Comet Lovejoy Plunges Into the Sun and Survives 209
boldie writes with a link to NASA's account of comet Lovejoy's close encounter with the sun. Excerpting: "This morning, an armada of spacecraft witnessed something that many experts thought impossible. Comet Lovejoy flew through the hot atmosphere of the sun and emerged intact. ... The comet's close encounter was recorded by at least five spacecraft: NASA's Solar Dynamics Observatory and twin STEREO probes, Europe's Proba2 microsatellite, and the ESA/NASA Solar and Heliospheric Observatory. The most dramatic footage so far comes from SDO, which saw the comet go in (movie) and then come back out again (movie)."
Here are larger QuickTime versions of the comet's entrance (22MB) and exit (26MB).
Misleading title (Score:5, Insightful)
Sounds a lot more sensational when you compare the title's "comet plunges into sun and survives" event vs the actual "comet flew through hot atmosphere of the sun".
I'm surprised they're surprised. (Score:5, Insightful)
Basic chemistry tells us that heat transfer isn't instantaneous, that solid objects remain at melting point until fully melted, and that heat != temperature. It's why you can walk over hot coals without burning yourself. The composition of the comet would be easy to determine, since absorption spectrometry will tell you what the tail is made of. We also know, from the Giotto probe, that comets don't evaporate from the outside. That was one of the biggest blunders in the mission. Never, ever make assumptions in science because it WILL bite you. Facts are the only acceptable currency.
Re:Misleading title (Score:3, Insightful)

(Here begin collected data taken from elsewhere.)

-- ==== Sys2Proof/Machine/Lay.lean ====
section
/-! DEFINITION. Lay time (chapter 3): roots and conflicts, references, changes of time at the root, sync and delay cells, the servo, PTP domain clocks and time stamps. -/

namespace Sys2Proof.Machine

/-! The clock -/

/-- One ns of a Lay clock, and of the PTP domain clocks: 1 ns, the frequency word, its share of the phase trim (R103), and the slew of R90, at most lay_slew_ppb. -/
def State.tickLay (s : State) : State :=
  let l := s.lay
  let share : Int := if l.trimNs = 0 then 0 else l.trim / l.trimNs
  let cap : Int := s.pw Ob.lay_slew_ppb * 281474976710656 / 1000000000
  let sl := clampInt (-cap) cap l.slew
  let w := if l.word ≠ l.freq && l.wordAt ≤ s.now then l.freq else l.word
  let adv : Int := 281474976710656 + w + share + sl
  { s with lay := { l with word := w, wordAt := if w = l.word then l.wordAt else s.now + 12 + 3 * s.periodPs s.sup .core / 1000, fine := ((l.fine : Int) + adv).toNat, trim := l.trim - share, trimNs := l.trimNs - 1, slew := l.slew - sl,
                           ptp := l.ptp.map fun p => (p.1, { p.2 with fine := p.2.fine + p.2.freq }),
                           holds := l.holds.map fun h => (h.1, { h.2 with fine := ((h.2.fine : Int) + 281474976710656 + h.2.freq).toNat }) } }

/-- Lay time moved by an amount in Lay units, never below 0 (R75). -/
def State.shiftLay (s : State) (d : Int) : State :=
  { s with lay := { s.lay with fine := ((s.lay.fine : Int) + d * 4294967296).toNat } }

/-- lay_state and its values (Table 3.9). -/
abbrev layFree := 0
abbrev layAcquire := 1
abbrev layLocked := 2
abbrev layHoldover := 3
abbrev layRoot := 4

/-- The servo state. -/
def State.layState (s : State) : Nat := s.pw Ob.lay_state

/-- An acting root. -/
def State.isRoot (s : State) : Bool := s.layState = layRoot

/-- lay_freq_adj shows the frequency word in 0.1 ppb. -/
def State.showFreq (s : State) : State := s.set Ob.lay_freq_adj (s.lay.freq * 10000000000 / 281474976710656)

/-- The frequency word averaged over the last 1 s (R89, R104): the plain mean of the words set in it (DESIGN CHOICE, log entry 172); the present word where none was. -/
def State.meanFreq (s : State) : Int :=
  let h := s.lay.hist.filter fun e => s.now ≤ e.1 + 1000000000
  if h.isEmpty then s.lay.freq else (h.map (·.2)).sum / h.length

/-! Changes of time at the root (R88-R94) -/

/-- The nodes of route_nodes (R88, R180): a head's own node, the enumerations of its chain ports, the nodes other heads advertise. -/
def State.routeNodes (s : State) : Nat :=
  if s.isHead then
    let own := match s.node with
      | some n => 2 ^ n
      | none => 0
    let chain := s.enums.foldl (fun a e => e.2.foldl (fun b n => b ||| 2 ^ n) a) own
    s.net.routes.foldl (fun a r => a ||| r.nodes) chain
  else 0

/-- The wall is large (R88). -/
def State.wallLarge (s : State) : Bool :=
  match s.pw Ob.lay_wall_class with
  | 1 => false
  | 2 => true
  | _ => !s.isHead || 64 < popCount 1024 s.routeNodes

/-- The pending amount shown in lay_step_pending_mag and lay_step_pending_neg. -/
def State.showPending (s : State) (d : Int) : State :=
  (s.set Ob.lay_step_pending_mag d.natAbs).set Ob.lay_step_pending_neg (if d < 0 then 1 else 0)

/-- No amount is pending any more (R91); a scheduled one stays (R92). -/
def State.dropPending (s : State) : State := s.when s.lay.step.isNone fun s => s.showPending 0

/-- A step of an amount scheduled at the first whole Lay second at least 250 ms ahead (R92). -/
def State.scheduleStep (s : State) (d : Int) : State :=
  let at_ := (s.layNow + 250000000 * layNs + laySec - 1) / laySec * laySec
  ({ s with lay := { s.lay with step := some (at_, d) } }.set Ob.lay_step_at at_).showPending d

/-- An offset found at the root (Lay time minus the new source, in Lay units): kept for after S while a step is scheduled; slewed up to lay_step_threshold_ns; above it a
step in a compact wall, and in a large one STEP_REFUSED and a pending amount (R90-R92). The phase stays, and the source is followed in frequency only, until the step or for as long as it is refused. -/
def State.timeChange (s0 : State) (off : Int) : State :=
  let s : State := { s0 with lay := { s0.lay with refused := some off } }
  match s.lay.step with
  | some (_, d) => { s with lay := { s.lay with wanted := some (off + d) } }
  | none =>
    if off.natAbs ≤ s.pw Ob.lay_step_threshold_ns * layNs then
      { s with lay := { s.lay with slew := -off * 4294967296, refused := none } }.showPending 0
    else if s.wallLarge then (s.showPending (-off)).raise 0 Ob.lay_flags 4
    else s.scheduleStep (-off)

/-- The root's frequency word set, as the mean of the last 1 s remembers it (R89). -/
def State.setFreq (s : State) (f : Int) : State :=
  { s.crossWord f with lay := { (s.crossWord f).lay with hist := (s.now, f) :: s.lay.hist.filter fun e => s.now ≤ e.1 + 1000000000 } }.showFreq

/-- The root follows its reference, from which it is `gap` Lay units ahead: not while it slews an offset of 1 ns or more (R90); with an offset refused or waiting for its step, in frequency only, a
refused one shown continuously (R91) until a step freezes the amount (R92); else in phase, at lay_root_bw_mhz. -/
def State.rootFollow (s : State) (gap : Int) : State :=
  if 281474976710656 ≤ s.lay.slew.natAbs then s
  else match s.lay.refused with
  | some r => (s.when s.lay.step.isNone fun s => s.showPending (-gap)).setFreq (Config.rootSteer (s.pw Ob.lay_root_bw_mhz) (gap - r) s.lay.freq)
  | none => s.setFreq (Config.rootSteer (s.pw Ob.lay_root_bw_mhz) gap s.lay.freq)

/-- The amount that lay_step_pending_mag and lay_step_pending_neg show. -/
def State.pendingStep (s : State) : Int :=
  if s.on 0 Ob.lay_step_pending_neg then -(s.pw Ob.lay_step_pending_mag : Int) else s.pw Ob.lay_step_pending_mag

/-- A write of lay_step_accept at the acting root (R91, R92): with an offset pending and no step scheduled, the amount freezes and the step is scheduled. -/
def State.stepAccept (s : State) : State :=
  if !s.isRoot || s.lay.step.isSome || s.pendingStep = 0 then s else s.scheduleStep s.pendingStep

/-- A write of lay_time_set (R94): at the acting root a step to the written value, in either wall class. An offset that a large wall has refused and that the step leaves is handled after S (R92). -/
def State.timeSet (s : State) (v : Nat) : State :=
  let d : Int := (v : Int) - s.layNow
  if !s.isRoot then s
  else if s.lay.refused.isSome then { s with lay := { s.lay with wanted := some (d - s.pendingStep) } }.scheduleStep d
  else s.scheduleStep d

/-! References (R83-R89) -/

/-- A reference. -/
def State.ref (s : State) (code : Nat) : RefSt := smGet {} s.lay.refs code

/-- A reference changed. -/
def State.setRef (s : State) (code : Nat) (f : RefSt → RefSt) : State :=
  { s with lay := { s.lay with refs := smPut {} s.lay.refs code (f (s.ref code)) } }

/-- Is a code qualified? Code 0x5 always is (R83). -/
def State.qualified (s : State) (code : Nat) : Bool := code = 5 || bit (s.pw Ob.lay_ref_qualified) code

/-- The codes of lay_ref_priority, in order, up to the first 0 (R83). -/
def State.refList (s : State) : List Nat :=
  let p := s.pw Ob.lay_ref_priority
  ([p % 16, p / 16 % 16, p / 256 % 16, p / 4096 % 16].takeWhile (· ≠ 0))

/-- A PTP domain clock: 0 is A, 1 is B. -/
def State.ptp (s : State) (d : Nat) : PtpSt := smGet {} s.lay.ptp d

/-- A PTP domain clock changed. -/
def State.setPtp (s : State) (d : Nat) (f : PtpSt → PtpSt) : State :=
  { s with lay := { s.lay with ptp := smPut {} s.lay.ptp d (f (s.ptp d)) } }

/-- What a domain clock counts now, in Lay units, set or not. -/
def State.ptpClock (s : State) (d : Nat) : Int := (s.now * layNs : Nat) + (s.ptp d).fine / 4294967296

Re:Misleading title (Score:5, Insightful)
No you couldn't.
At a certain point you'd reach neutral bouyancy and stop sinking (ignoring the part about you vaporizing from the temperature). This is still not the same as there being a surface (and in point of fact is COMPLETELY unrelated to what is usually referred to by the term "surface of the sun"). There is no meaningful line of demarcation between "below the surface" and "above the surface," and the term surface NECESSARILY implies a demarcation. The use of the term "surface" in the case of stars (and gas giants) is purely terrestrial metaphor, and it's fine as far as that goes--but only that far. Take the metaphor further (as my parent did in taking it literally), and you wind up reaching physically absurd conclusions (as you also have).

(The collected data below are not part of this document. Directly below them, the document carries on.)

-- ==== Sys2Proof/Machine/Cells.lean ====
section
/-! DEFINITION. Cells and forwarding (chapter 5): acceptance and disposal, enumeration, routes, the relay of Corrix, knots that arrive or fall due. -/

namespace Sys2Proof.Machine

/-! Acceptance (R148, R153, R158, R163) -/

/-- A cell that a part passes on rather than consumes, by its header alone (Table 5.8). -/
def State.passes (s : State) (c : Cell) : Bool :=
  let mine := s.node = some c.node
  match c.cls, c.kind with
  | 0, 0 => false
  | 0, _ => !mine
  | 1, 0 => false
  | 2, 0 => !(bit c.spec 11) && !mine
  | 2, 1 => let m := (enumParse c.payload).msg; if s.isHead then (m = 2 || m = 3) && !mine else m = 2 || m = 3
  | 2, 2 => false
  | 2, _ => !mine
  | 1, _ => !mine
  | 3, _ => !mine
  | 4, _ => !mine
  | _, _ => false

/-- The output by which a cell that arrived on a port is passed on: the other chain port of a tile (an ENUM REPORT or DONE: the up port), a head's route (R159, R165). -/
def State.passPort (s : State) (p : Nat) (c : Cell) : Option Nat :=
  if s.isHead then
    if p = s.pw Ob.red_ring_port && c.cls = 3 && c.kind < 2 then none else s.routeOf c.node
  else if c.cls = 2 && c.kind = 1 then s.upPort
  else s.otherChain p

/-- A cell that arrived on a port handed to an output (R148, R163): HOPS increased, the CRC right or stomped; one whose HOPS would reach 1,023 is discarded. -/
def State.hopTo (s : State) (p q : Nat) (c : Cell) (ok : Bool) : State :=
  if 1023 ≤ c.hops + 1 then s.bumpPort p Ob.cell_bad_header
  else s.queueFwd q (Cell.sealed { c with hops := c.hops + 1 } ok)

/-- A cell passed on (R148, R159, R162, R163); a cell with no output is stray. -/
def State.passOn (s : State) (p : Nat) (c : Cell) (ok : Bool) : State :=
  match s.passPort p c with
  | none => s.bumpPort p Ob.fwd_stray
  | some q => s.hopTo p q c ok

/-- A cell with no valid disposal (STRAY_CELL). -/
def State.stray (s : State) (p : Nat) : State := s.bumpPort p Ob.fwd_stray

/-- Does a cell arrive on a port of a tile part that is not a chain port? -/
def State.offChain (s : State) (p : Nat) : Bool := !s.isHead && !s.isChain p

/-- What becomes of a cell at a port before its kind is looked at: the state, and whether the cell goes on to its disposal. Nothing is taken from a port out of service; a port of
role 2 discards; a failed CRC is counted and a cell to be forwarded goes on stomped; CLASS 5-7 is a bad header. -/
def State.accept (s : State) (p : Nat) (c : Cell) : State × Bool :=
  if !s.inService p then (s, false)
  else
    let s1 := s.cellArrives p
    if s.role p = 2 then (s1.stray p, false)
    else if !c.good then
      let s2 := s1.bumpPort p (if c.stomped then Ob.cell_stomped else Ob.cell_crc_errors)
      (if s.passes c && c.cls < 5 && !(s.offChain p) then s2.passOn p c false else s2, false)
    else if 5 ≤ c.cls then (s1.bumpPort p Ob.cell_bad_header, false)
    else (s1, true)

/-- A tile discards what may not arrive on a port that is not a chain port (R158): stray, and THIRD_PORT_TRAFFIC. -/
def State.thirdPort (s : State) (p : Nat) : State := (s.stray p).raise 0 Ob.fwd_flags 3

/-! Corrix on Hawser (R53, R172) -/

/-- A response to a request: SEQ, SESSION, TARGET, INDEX and SUB copied, RESP set (R48). -/
def respond (m : Msg) (op status ty : Nat) (payload : List Byte) : Msg :=
  let r : Msg := { m with ver := 1, flags := 1, status := status, ty := ty, len := payload.length, payload := payload }
  { r with crc := msgCrc op r }

/-- The object's type in a response (R48); 0 for the opcodes that address none. -/
def replyTy (op : Nat) (m : Msg) : Nat :=
  if 0x10 ≤ op then 0 else match objDef m.key with
  | some d => d.ty.code
  | none => 0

As for tomatoes, all I care about is that they're fucking delicious.
You'd be better off trying to claim that black holes have a surface. They don't, but at least they do have a clear demarcation between above and below their "surface." Stars do not.
FWIW, real astrophysicists define the surface of the sun as the radius which equals an optical depth of 2/3. This is a useful demarcation (though not a terribly clear one, since the optical depth is wavelength dependent) for observational purposes, but not for kinematic ones (such as when talking about comets flying into, and out of, the sun).
Re:Misleading title (Score:5, Insightful)
A thought experiment worthy.
If you took a ball of Iron the size of say planet Earth, and it were to plunge into the heart of the Sun. What would be the result.. a Nova, SuperNova.. fizzle.
And what if it were slightly off target and merely circled the center for a while.. would it retain its shape or spinout into a smeared ball of plasma.. undoing the star?
Something somewhat like this probably already happened.. the Lithium content of our star for example.. guess it just wasn't significant emough.